Ferries
Connecting the dots of a travel itinerary by boat by using public ferries
Ferries come in all shapes and sizes, from massive people-movers connecting Italy and Greece to car ferries scuttling back and forth across the Rhine, to essentially little water taxis, like this one, taking tourists on the slow 20-minute putter out to the ancient Phoenician settlement of Mozia off the coast of Sicily.
Ferries are the overlooked workhorses of Europe's waterways.
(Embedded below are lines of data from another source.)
-- ==== Sys2Proof/Safety.lean ====
section
/-! DEFINITION. What a safe state is, in the terms the statements use: byte memories in canonical form, and when a packet is taken up and accepted. -/

namespace Sys2Proof

/-- Every byte memory of the state lists rising addresses and no zero (R4, log 7). -/
def Memory.wf (s : Machine.State) : Bool :=
  Machine.cellsWf 0 s.mem.cells && Machine.cellsWf 0 s.mem.host && Machine.cellsWf 0 s.pci.mbox && Machine.cellsWf 0 s.capt.sram
    && Machine.cellsWf 0 s.mgt.image

namespace Safety

open Machine

/-- A packet under the opcode of its command. -/
def asOp (op : Nat) (p : Packet) : Packet := { p with opcode := BitVec.ofNat 16 op }

/-- The number of a packet that is taken up: the one it was fetched under, or the next. -/
def packetNo (op : Nat) (p : Packet) (s : State) : Nat := (fetchedUid s (asOp op p)).getD s.nextUid

/-- The state with the packet taken out of those that wait, or counted where it was not among them. -/
def takenUp (op : Nat) (p : Packet) (s : State) : State :=
  if (fetchedUid s (asOp op p)).isNone then { s with nextUid := s.nextUid + 1 }
  else { s with fetched := s.fetched.filter fun kv => kv.1 != packetNo op p s }

/-- The packet can start now (R66, R67), on firmware that runs, and its header is right (R49 to R51, R355, R358). -/
def Ready (op : Nat) (p : Packet) (s : State) : Prop :=
  alive s = true ∧ mayStart s (packetNo op p s) (asOp op p) = true ∧ headerVerdict (takenUp op p s) (asOp op p) = none

/-- It is ready, and no rejection of R83 applies to it. -/
def Accepted (op : Nat) (checks : State → Packet → Checks) (p : Packet) (s : State) : Prop :=
  Ready op p s ∧ verdict (checks (takenUp op p s) (asOp op p)) = none

/-- Number and result of the packet that was answered last. -/
def lastReply (u : State) : Option (Nat × Option Result) := u.jobs.getLast?.map fun (j : Job) => (j.uid, j.res)

/-- Number and work of the packet that started last. -/
def lastWork (u : State) : Option (Nat × Work) := u.jobs.getLast?.map fun (j : Job) => (j.uid, j.work)

/-- The state with a packet added that has its result. -/
def answered (op : Nat) (p : Packet) (s : State) (r : Result) (u : State) : State :=
  addJob { newJob (takenUp op p s) (packetNo op p s) (asOp op p) .finished with res := some r } u

/-- Accepted, the command runs its effect whole in the step and is answered with the effect's result. -/
def RunsWhole (mk : Packet → Instr) (op : Nat) (checks : State → Packet → Checks) (effect : Packet → State → State × Result) : Prop :=
  ∀ (p : Packet) (s : State), Accepted op checks p s →
    exec (mk p) s
      = .next (met s (answered op p s (effect (asOp op p) (takenUp op p s)).2 (effect (asOp op p) (takenUp op p s)).1))

/-- As `RunsWhole`, for an engine whose operands stream through the tracker where `virt` says so: such a command waits while no entry is left to its context, and else passes an entry and runs whole (R226, R227). -/
def RunsTracked (mk : Packet → Instr) (op : Nat) (st : Strand) (virt : Packet → Bool) (checks : State → Packet → Checks)
    (effect : Packet → State → State × Result) : Prop :=
  ∀ (p : Packet) (s : State), Accepted op checks p s →
    let q := asOp op p
    let s0 := takenUp op p s
    let no := packetNo op p s
    let c := issuerCtx s0 q.issuer
    let t := (passEntry c no st s0).1
    (virt q = false → exec (mk p) s = .next (met s (answered op p s (effect q s0).2 (effect q s0).1)))
    ∧ (virt q = true → entriesLeft s0 c = 0 → exec (mk p) s = .next (met s { s0 with fetched := kvSet no q s0.fetched }))
    ∧ (virt q = true → entriesLeft s0 c ≠ 0 → s.str.armed = [] →
        exec (mk p) s = .next (met s (answered op p s (effect q t).2 (effect q t).1)))

/-- Accepted, the command starts under its number: what `start` makes of the state it is taken up in. -/
def StartsAs (mk : Packet → Instr) (op : Nat) (checks : State → Packet → Checks) (start : Nat → Packet → State → State) : Prop :=
  ∀ (p : Packet) (s : State), Accepted op checks p s →
    exec (mk p) s = .next (met s (start (packetNo op p s) (asOp op p) (takenUp op p s)))

/-- Rejected by its checks, the command is answered with the rejection, and that is all (R9, R83). -/
def RejectsOnly (mk : Packet → Instr) (op : Nat) (checks : State → Packet → Checks) : Prop :=
  ∀ (p : Packet) (s : State) (r : Result), Ready op p s → verdict (checks (takenUp op p s) (asOp op p)) = some r →
    exec (mk p) s = .next (met s (answerAtOnce (packetNo op p s) (asOp op p) r (takenUp op p s)))

/-- The management port is up and has its address (R455). -/
def Listening (s : State) : Prop := portUp s = true ∧ s.mgt.i3cAddr.isSome = true

/-- It also has an endpoint ID, and no packet of the port runs (R456, R458). -/
def Serving (s : State) : Prop := Listening s ∧ s.mgt.eid.isSome = true ∧ s.mgt.busyUid = none

end Safety

end Sys2Proof
end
They enjoy neither the glamour of a cruise ship, nor the adventurous spirit of a sailboat, nor the languid easiness of a canal barge.
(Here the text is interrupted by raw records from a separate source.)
-- ==== Sys2Proof/Certificates/Slice0/Obligations.lean ====
section
/-! DEFINITION. The statements for the provers: what the spec's rules say the module does, command by command. -/

open Sys2Proof Sys2Proof.Machine Sys2Proof.Safety

/-- For every command c and state s, a step of s with c at the front of its queue is exec of c on s with the queue's rest; on an empty queue the state is answered as it is (that last part is the model's choice: log 1). (95) -/
def Obligations.StepRunsTheFrontCommand : Prop :=
  (∀ (c : Instr) (s : State), step { s with pending := c :: s.pending } = exec c s)
    ∧ ∀ s : State, s.pending = [] → step s = .next s

/-- Reset leaves the module unpowered, with no stopper, context, queue, packet or tracker entry, the Reset column of the registers, both splits at 4 MiB, every byte memory in its canonical form, and an empty log. (R25, R353, R485, R488, R169, R518) -/
def Obligations.ResetIsAsDelivered : Prop :=
  let s := State.reset
  s.pwr.phase = .unpowered ∧ s.str.stoppers = [] ∧ s.ctxs = [] ∧ s.queues = [] ∧ s.fetched = [] ∧ s.jobs = [] ∧ s.trk.entries = []
    ∧ s.pci.irqStatus = 0 ∧ s.pci.irqEnable = 0x1FF ∧ s.pci.badAccess = false ∧ s.arr.splitReq = 4
    ∧ (∀ l < 32, (linkOf s l).state = .down) ∧ s.log.area = [] ∧ s.clk.uptimeMs = 0 ∧ s.clk.opSeconds = 0
    ∧ s.arr.splitApplied = 4 ∧ Memory.wf s = true
    ∧ (∀ h, (hitchOf s h).value = 0) ∧ s.fw.slotA = s.fw.slotB ∧ s.fw.confA = true ∧ s.fw.confB = true

/-- When more than one rejection applies, the status is the first of REJ_OPCODE, REJ_PARAM, REJ_PERMISSION, REJ_DEGRADED, REJ_CONFLICT and REJ_RESOURCE that has a cause; a packet without a cause is not rejected. (R83) -/
def Obligations.RejectionOrder : Prop :=
  ∀ k : Checks,
    (verdict k).map Result.status
      = if k.opcode then some 0x10 else if k.param ≠ [] then some 0x11 else if k.permission ≠ [] then some 0x14
        else if k.degraded ≠ [] then some 0x15 else if k.conflict ≠ [] then some 0x13 else if k.resource ≠ [] then some 0x12 else none

/-- A packet command whose effect is whole in one step, when a check of R83 rejects it, only gets its reply. (R8, R9, R83) -/
def Obligations.RejectedPacketsOnlyAnswer : Prop :=
  RejectsOnly .ctxCreate 0x0110 createChecks ∧ RejectsOnly .ctxUnmap 0x0113 unmapChecks ∧ RejectsOnly .qCreate 0x0120 qCreateChecks
    ∧ RejectsOnly .hchSignal 0x0201 signalChecks ∧ RejectsOnly .hchAdd 0x0202 signalChecks ∧ RejectsOnly .hchWait 0x0203 waitChecks
    ∧ RejectsOnly .hchProducer 0x0205 producerChecks ∧ RejectsOnly .xfrFill 0x0303 (xferChecks fillParam fillXfer false)
    ∧ RejectsOnly .xfrCopy 0x0301 (xferChecks copyParam (copyXfer false) false) ∧ RejectsOnly .xfrWindowGrant 0x0320 windowChecks
    ∧ RejectsOnly .vecMap 0x0501 vecMapChecks ∧ RejectsOnly .gsxGather 0x0601 gatherChecks ∧ RejectsOnly .attFwd 0x0621 fwdChecks
    ∧ RejectsOnly .splClose 0x0705 closeChecks ∧ RejectsOnly .tklStep 0x0805 stepChecks ∧ RejectsOnly .ttlBind 0x0901 bindChecks
    ∧ RejectsOnly .strFence 0x0A02 fenceChecks ∧ RejectsOnly .logLimit 0x0B03 limitChecks ∧ RejectsOnly .secFwActivate 0x0C04 activateChecks

/-- A ready packet of a listed opcode that sets a reserved flag or reserved bit, whose LENGTH is not the opcode's, whose LONG flag does not match, or that sets BATCHABLE on another opcode than ARR.MMA, has REJ_PARAM as its header verdict; an opcode outside the table has REJ_OPCODE. (R8, R49, R50, R51, R83, R355) -/
def Obligations.HeaderFaultsAreRejected : Prop :=
  ∀ (s : State) (p : Packet),
    (opLength p.opcode.toNat = none → (headerVerdict s p).map Result.status = some stREJ_OPCODE)
    ∧ (opcodeBad p = false →
        p.flags.toNat / 64 ≠ 0 ∨ p.rsvd ≠ 0 ∨ opLength p.opcode.toNat ≠ some p.length.toNat
          ∨ hasFlag p flLONG = decide (p.length.toNat ≤ 4) ∨ (hasFlag p flBATCHABLE = true ∧ p.opcode ≠ 0x0401) →
        (headerVerdict s p).map Result.status = some stREJ_PARAM)

/-- On running firmware a packet that the order of its queue holds back is kept in the order of reading and nothing else happens; on a module whose firmware does not run nothing happens at all. (R66, R67, R403, R463) -/
def Obligations.PacketsWaitForTheirOrder : Prop :=
  ∀ (p : Packet) (s : State),
    (alive s = false → exec (.hchAdd p) s = .next (met s s))
    ∧ (alive s = true → mayStart s (packetNo 0x0202 p s) (asOp 0x0202 p) = false → fetchedUid s (asOp 0x0202 p) = none →
        exec (.hchAdd p) s = .next (met s { s with fetched := s.fetched ++ [(s.nextUid, asOp 0x0202 p)], nextUid := s.nextUid + 1 }))
    ∧ (alive s = true → mayStart s (packetNo 0x0202 p s) (asOp 0x0202 p) = false → fetchedUid s (asOp 0x0202 p) ≠ none →
        exec (.hchAdd p) s = .next (met s s))

/-- An accepted CTL.NOP completes OK and changes nothing; an accepted CTL.BARRIER completes OK when its scope has drained, and otherwise waits; neither changes anything but the list of packets. (R68, R355) -/
def Obligations.ControlCommandsComplete : Prop :=
  RunsWhole .ctlNop 0x0100 nopChecks (fun _ s => (s, okRes))
    ∧ ∀ (p : Packet) (s : State), Accepted 0x0101 barrierChecks p s →
        let s0 := takenUp 0x0101 p s
        let no := packetNo 0x0101 p s
        let drained := if pb p 4 0 then (openOf s0 (issuerCtx s p.issuer)).isEmpty
          else match fromQueue p.issuer with
            | some g => !earlierOpen s0 g no
            | none => true
        ∃ u, exec (.ctlBarrier p) s = .next (met s u) ∧ u = { s0 with jobs := u.jobs }
          ∧ lastReply u = some (no, if drained then some okRes else none)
They just transport tens of thousands of folks from Point A to Point B all year round, and get no thanks for it.
Sure, these days you can take the Eurostar train to get from London to the Continent via the Chunnel rather than ply the English Channel from Dover to Calais, and you can hop a no-frills airline to get to Greece in a jiffy without mucking about on an 18-hour ferry ride from Bari or Brindisi in Italy over to Patras (and then a long bus ride from there to Athens).
But when you take such admittedly convenient, time-saving, and often cheap shortcuts, you somehow miss out on a big dollop of the romance of European travel.
I freely admit, I'm just like everyone else. I Chunnel it to Paris by train these days, and the last several times I've been to Greece, it was on an inexpensive low cost airline. But I gotta tell you, I miss the ferries.
Maybe it's that ancient call of the sea that all inveterate travelers still feel deep in their bones, but there's something exciting about being aboard a working ship, leaning against the rails to taste the salt air, feeling the wind blow your hair straight back, squinting in the sun, listening to the keen of the circling seagulls, and fixing your eyes upon that distant horizon, wondering what adventures it might hold.
Resources for finding ferry schedules and booking tickets in Europe
Aferry.to (www.aferry.to)
A booking site for most major ferry lines across Europe, at prices that seem to be equal to what you'd pay to the ferry companies themselves. Not that you have to book tickets in advance, really, but the site is useful for getting timetables.
Ferries.it (www.ferries.it)
Covers most major Italian ferry systems, including ones that can get you around the Mediterranean.
More ferry resources
Howder Family blog (Howderfamily.com/travel)
I love it when a homegrown site does what the big commercial ones don't. In this case, the Howder Family blog has created interactive maps to local ferry systems in the Caribbean (fantastic resource), the U.S., Canada, Australia, New Zealand, and the British Isles and Ireland, (just scroll down to :Complications and Collections). That way you can see how to connect the dots of islands and shorelines using a variety of ferry companies. Brilliant.
A few more
Inside Passage to Alaska (Ferryalaska.com) and the Caribbean (Caribbeaninspired.com)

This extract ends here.